Roberto Sosa – Honduras

B_Honduras

Roberto Sosa, nació en Yoro, Honduras, el 18 de abril de 1930 fue uno de los más prestigiosos poetas en su país.

Hizo estudios de Maestría en Artes en la Universidad de Cincinnati (Ohio), fue director de revistas literarias y galerías de arte, catedrático de literatura y escritor residente en el Upper Montclair College en Nueva Jersey; colaboró con los principales diarios y revistas de Honduras y demás países centroamericanos. Su obra poética ha sido favorablemente comentada en España, Cuba, Colombia y México.

En 1968 recibió el Premio Adonáis de Poesía (España), por su libro Los pobres (Editorial Rialp), convirtiéndose, de esta manera, en el primer latinoamericano en obtener ese galardón. En 1971 su libro Un mundo para todos dividido, se hizo acreedor al Premio Casa de las Américas, con un jurado integrado por notables autores, como Gonzalo Rojas y Eliseo Diego.
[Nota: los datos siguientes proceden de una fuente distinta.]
/-- VDC_SLOT_FREE (R212): with a slot free, the access units that wait are decoded. -/
def vdcSlotFree (x : Nat) (b : Blk) (m : FrameStore) : Blk × FrameStore :=
  match (b.vdcCtx x).wait, feeder b false x with
  | [], _ => (b, m)
  | w, some c => vdcDrain x c w (b.vdcCtx x).stalledAt b m
  | _, none => (b, m)

/-- VDC_SLOT_FREE. -/
def execVdcSlotFree (dt ctx : Nat) (s : State) : Host.Outcome State Fault Refusal := effM dt s (vdcSlotFree ctx)

/-- A VDC context restarts: its store is emptied and it waits for a recovery point (R215, R223). -/
def vdcRestart (x : Nat) (b : Blk) : Blk :=
  let v := b.vdcCtx x
  let b := (dropFed false x b).putVdc x { count := v.count }
  ((b.wr F.VDC_STAT_STATE x (b2n (vdcBound b x && (feeder b false x).isSome))).wr F.VDC_STAT_SUBST x 0).wr F.VDC_STAT_STALLED x 0

/-! ### Capacity (R204) -/

/-- The declared rate of a decoder context, from the channel that feeds it. -/
def ctxRate (b : Blk) (xs : Bool) (x : Nat) : Nat × Nat := match feeder b xs x with | some c => ingRate b c | none => (0, 1)

/-- Input size of an encoder context. -/
def vecInSize (b : Blk) (x : Nat) : Nat × Nat :=
  if b.on F.VEC_SRC_KIND x then sizeFor b (b.rd F.VEC_SRC_LAYER x)
  else (stageW b (b.rd F.VEC_SRC_STAGE x), stageH b (b.rd F.VEC_SRC_STAGE x))

/-- Picture rate of an encoder context as a ratio. -/
def vecPicRate (b : Blk) (x : Nat) : Nat × Nat :=
  let r := headRate b (b.rd F.VEC_SRC_STAGE x)
  (r.1, r.2 * b.rd F.VEC_SRC_PIC_DIV x)

/-- Coded sample rate of an encoder context, as a ratio. -/
def vecRate (b : Blk) (x : Nat) : Nat × Nat :=
  let r := vecPicRate b x
  (b.rd F.VEC_SIZE_W x * b.rd F.VEC_SIZE_H x * r.1, r.2)

/-- The encoder contexts that are enabled. -/
def vecsOn (b : Blk) : List Nat := (List.range 16).filter fun k => enabled b (vecPage k)

/-- H.264 is coded (VEC_CODEC.CODEC 2). -/
def vecH264 (b : Blk) (x : Nat) : Bool := b.rd F.VEC_CODEC_CODEC x == 2

/-- Greatest luma sample rate and picture size of a level. PRESUMED from the standards. -/
def levelLimits (h264 : Bool) (level : Nat) : Option (Nat × Nat) :=
  if h264 then
    (([(10, 1485, 99), (11, 3000, 396), (12, 6000, 396), (13, 11880, 396), (20, 11880, 396), (21, 19800, 792), (22, 20250, 1620),
       (30, 40500, 1620), (31, 108000, 3600), (32, 216000, 5120), (40, 245760, 8192), (41, 245760, 8192), (42, 522240, 8704),
       (50, 589824, 22080), (51, 983040, 36864)] : List (Nat × Nat × Nat)).find? (·.1 == level)).map
      fun e => (e.2.1 * 256, e.2.2 * 256)
  else
    (([(10, 552960, 36864), (20, 3686400, 122880), (21, 7372800, 245760), (30, 16588800, 552960), (31, 33177600, 983040),
       (40, 66846720, 2228224), (41, 133693440, 2228224), (50, 267386880, 8912896), (51, 534773760, 8912896)] :
       List (Nat × Nat × Nat)).find? (·.1 == level)).map fun e => (e.2.1, e.2.2)

/-- CTU or macroblock size. -/
def unitSize (h264 : Bool) : Nat := if h264 then 16 else 64

/-- Units across, and rows. -/
def vecUnits (b : Blk) (x : Nat) : Nat := cdiv (b.rd F.VEC_SIZE_W x) (unitSize (vecH264 b x))
def vecRows (b : Blk) (x : Nat) : Nat := cdiv (b.rd F.VEC_SIZE_H x) (unitSize (vecH264 b x))

/-- The curtain reserve of rows `r` to the last (R234): the slices counted are those that take in such a row. -/
def reserveFrom (b : Blk) (x r : Nat) : Nat :=
  let n := vecRows b x
  let sr := b.rd F.VEC_CODEC_SLICE_ROWS x
  if n ≤ r ∨ sr = 0 then 0
  else (n - r) * vecUnits b x * (if vecH264 b x then 16 else 48) + 400 * (cdiv n sr - r / sr)

/-- The greatest size of one row coded as a curtain row. -/
def reserveRow (b : Blk) (x r : Nat) : Nat :=
  vecUnits b x * (if vecH264 b x then 16 else 48) + (if r % b.rd F.VEC_CODEC_SLICE_ROWS x = 0 then 400 else 0)

/-- The reason for which a VEC page refuses a cue, 0 for none (R204, R228, R234, R242). A rate beyond LEVEL has reason 0x41
(DEDUCED: R204 gives 0x07 for it too). -/
def vecBad (b : Blk) (x : Nat) : Nat :=
  let w := b.rd F.VEC_SIZE_W x
  let h := b.rd F.VEC_SIZE_H x
  let st := b.rd F.VEC_SRC_STAGE x
  let mode := b.rd F.VEC_RC_MODE x
  if 23 < st ∨ b.rd F.VEC_SRC_PIC_DIV x = 0 ∨ b.rd F.VEC_CODEC_CODEC x = 3 ∨ b.rd F.VEC_CODEC_SLICE_ROWS x = 0 ∨ mode = 3
      ∨ w % 2 = 1 ∨ h % 2 = 1 ∨ w < 64 ∨ 7680 < w ∨ h < 64 ∨ 4320 < h ∨ 51 < b.rd F.VEC_RC_QP_MIN x
      ∨ 51 < b.rd F.VEC_RC_QP_MAX x ∨ b.rd F.VEC_RC_QP_MAX x < b.rd F.VEC_RC_QP_MIN x
      ∨ (b.on F.VEC_STATS_CFG_EN x = true ∧ b.rd F.VEC_STATS_CFG_SIZE x = 0) then 0x01
  else if 51 < b.rd F.VEC_CODEC_LEVEL x then 0x41
  else if !enabled b (vecPage x) then 0
  else if (if b.on F.VEC_SRC_KIND x then !b.on F.LD_CTRL_VALID (b.rd F.VEC_SRC_LAYER x) else false)
      || !enabled b (stgPage st) then 0x42
  else
    let s := vecInSize b x
    if s.1 < w ∨ 8 * w < s.1 ∨ s.2 < h ∨ 8 * h < s.2 then 0x43
    else
      let pr := vecPicRate b x
      match levelLimits (vecH264 b x) (b.rd F.VEC_CODEC_LEVEL x) with
      | none => 0x41
      | some (rate, size) =>
        if !sumWithin [vecRate b x] rate || Nat.blt size (w * h) then 0x41
        else if b.rd F.VEC_BITRATE_RATE x * 10000 * pr.2 < 2 * reserveFrom b x 0 * pr.1 then 0x40
        else
          let deep := if b.rd F.VEC_CODEC_CODEC x = 1 then 2 else 1
          let ring := Nat.ble 2 (b.rd F.VEC_OUT_DEST x)
          let rb := b.rd F.VEC_RING_BASE_ADDR x
          let rs := b.rd F.VEC_RING_SIZE_SIZE x * 4096
          let sb := b.rd F.VEC_STORE_ADDR x
          let ss := b.rd F.VEC_STORE_SIZE_SIZE x * 4096
          if sb % 4096 ≠ 0 ∨ usable b < sb + ss ∨ ss < 2 * (w * h * 3 / 2 * deep) then 0x44
          else if ring && (rb % 4096 != 0 || rs == 0 || Nat.blt (usable b) (rb + rs)) then 0x44
          else if !sumWithin ((vecsOn b).map (vecRate b)) 2000000000 then 0x07
          else 0

/-- The XSD and VDC limits of R204, with reason 0x07. -/
def decoderBad (b : Blk) (xs : Bool) (x : Nat) : Nat :=
  let one := if xs then 2000000000 else match feeder b false x with
    | some c => level51Rate (b.rd F.ING_CTRL_KIND c)
    | none => 0
  let all := (List.range (if xs then 16 else 32)).map (ctxRate b xs)
  if sumWithin [ctxRate b xs x] one && sumWithin all 4000000000 then 0 else 0x07

/-- The reason for which an XSD page refuses a cue. -/
def xsdBad (b : Blk) (x : Nat) : Nat := if b.on F.XSD_STATS_CFG_EN x && b.rd F.XSD_STATS_CFG_SIZE x == 0 then 0x01 else 0

/-- The words XSD_LOAD, VDC_LOAD and VEC_LOAD as they read: ALLOC and CONTEXTS saturate (DESIGN CHOICE, log 82: CONTEXTS has 5 bits and
VDC 32 contexts). -/
def loadWord (rates : List (Nat × Nat)) (contexts : Nat) : Nat :=
  Nat.min 8191 (mpixUp rates) + 65536 * Nat.min 31 contexts
def xsdLoadWord (b : Blk) : Nat :=
  loadWord (((List.range 16).filter fun x => enabled b (xsdPage x)).map (ctxRate b true))
    ((List.range 16).filter fun x => xsdBound b x && (feeder b true x).isSome).length
def vdcLoadWord (b : Blk) : Nat :=
  loadWord (((List.range 32).filter fun x => enabled b (vdcPage x)).map (ctxRate b false))
    ((List.range 32).filter fun x => vdcBound b x && (feeder b false x).isSome).length
def vecLoadWord (b : Blk) : Nat := loadWord ((vecsOn b).map (vecRate b)) (vecsOn b).length

/-- A stage's timing or frame, or a layer's frame, that a context codes comes from a page or descriptor of a cue (R204). -/
def vecTouched (b : Blk) (pages : List Page) (lds : List Nat) (x : Nat) : Bool :=
  let st := b.rd F.VEC_SRC_STAGE x
  enabled b (vecPage x) && !pages.contains (vecPage x)
    && (pages.contains ⟨.ohd, st⟩ || pages.contains (stgPage st)
      || (b.on F.VEC_SRC_KIND x && lds.contains (b.rd F.VEC_SRC_LAYER x)))

/-! ### The encoder's input (R227, R228) -/

/-- A sample of a context's input before scaling: stage samples, or a layer's R'G'B' (R164). -/
def vecRaw (b : Blk) (m : FrameStore) (x : Nat) (p : VecPic) (c px py : Nat) : Nat :=
  let t := if p.kind = 0 then (stagePixel b m (b.rd F.VEC_SRC_STAGE x) px py).1
    else match p.frame with
      | some f =>
        let q := unpack m f.lay (b.rd F.LD_CTRL_ALPHA_MODE p.layer) px py
        toRgb b p.layer f.lay.csc f.lay.range q.c0 q.c1 q.c2
      | none => (0, 0, 0)
  match c with | 0 => t.1 | 1 => t.2.1 | _ => t.2.2

/-- A scaled input pixel as Y, Cb, Cr of 10 bits. -/
def vecYuv (b : Blk) (m : FrameStore) (x : Nat) (p : VecPic) (i j : Nat) : Rgb :=
  let s := match p.frame with | some f => (f.lay.w, f.lay.h) | none => vecInSize b x
  let comp (c : Nat) := axisAt 8 0 (fun _ => []) s.1 (b.rd F.VEC_SIZE_W x) 0 i fun px =>
    axisAt 6 0 (fun _ => []) s.2 (b.rd F.VEC_SIZE_H x) 0 j fun py => vecRaw b m x p c px py
  let t := (comp 0, comp 1, comp 2)
  let csc := if p.kind = 0 then (b.viewed (b.rd F.VEC_SRC_STAGE x)).rd F.STG_CFG_OUT_CSC (b.rd F.VEC_SRC_STAGE x) else 0
  if 2 ≤ csc then t
  else outConv 2 (if csc = 1 then toRgb b 0 0 0 t.1 t.2.1 t.2.2 else t)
En 1990 el gobierno de Francia le otorgó el grado de Caballero en la Orden de las Artes y las Letras.

Escribió alguna vez…

“Los pobres son muchos por eso es imposible olvidarlos…Pueden llevar en hombros el féretro de una estrella/ pueden destruir el aire como aves furiosas/ nublar el sol/ pero desconociendo sus tesoros/ entran y salen por espejos de sangre/ caminan y mueren despacio/ por eso es imposible olvidarlos”.

Falleció en la ciudad de Tegucigalpa, Honduras, el 23 de mayo de 2011


MALDITOS BAILARINES SIN CABEZA

Aquellos de nosotros
que siendo hijos y nietos
de honestísimos hombres de campo,
cien veces
negaron sus orígenes
antes y después
del canto de los gallos.
Aquellos de nosotros
que aprendieron de los lobos
las vueltas
sombrías
del aullido y el acecho,
y que a las crueldades adquiridas
agregaron
los refinamientos de la perversidad
extraídos
de las cavidades de los lamentos.
Y aquellos de nosotros
que compartieron (y comparten)
la mesa
y el lecho
con heladas bestias velludas destructoras
de la imagen de la patria, y que mintieron o callaron
a la hora de la verdad, vosotros,
-solamente vosotros, malignos bailarines sin cabeza-
un día valdréis menos que una botella quebrada
arrojada
al fondo de un cráter de la Luna.

ESTATUARIA

Por años, durante siglos,
yo labraría tu estatua.

Color de mar en tus ojos
y en el aire de las palmeras
alrededor de tu pelo.

Para poder encontrarte
entre los mármoles
me sangraría las manos.

LOS CLAUSTROS

Nuestros cazadores
—casi nuestros amigos—
nos han enseñado, sin equivocarse jamás,
los diferentes ritmos
que conducen al miedo.

Nos han amaestrado con sutileza.

Hablamos,
leemos y escribimos sobre la claridad.

Admiramos sus sombras
que aparecen de pronto.

Oímos
los sonidos de los cuernos
mezclados
con los ruidos suplicantes del océano.

Sin embargo
sabemos que somos los animales
con guirnaldas de horror en el cuerpo;
los cercenados a sangre fría; los que se han dormido
en un museo de cera
vigilado
por maniquíes de metal violento.

LOS POBRES

Los pobres son muchos
y por eso
es imposible olvidarlos.

Seguramente
ven
en los amaneceres
múltiples edificios
donde ellos
quisieran habitar con sus hijos.

Pueden
llevar en hombros
el féretro de una estrella.

Pueden
destruir el aire como aves furiosas,
nublar el sol.

Pero desconociendo sus tesoros
entran y salen por espejos de sangre;
caminan y mueren despacio.

Por eso
es imposible olvidarlos.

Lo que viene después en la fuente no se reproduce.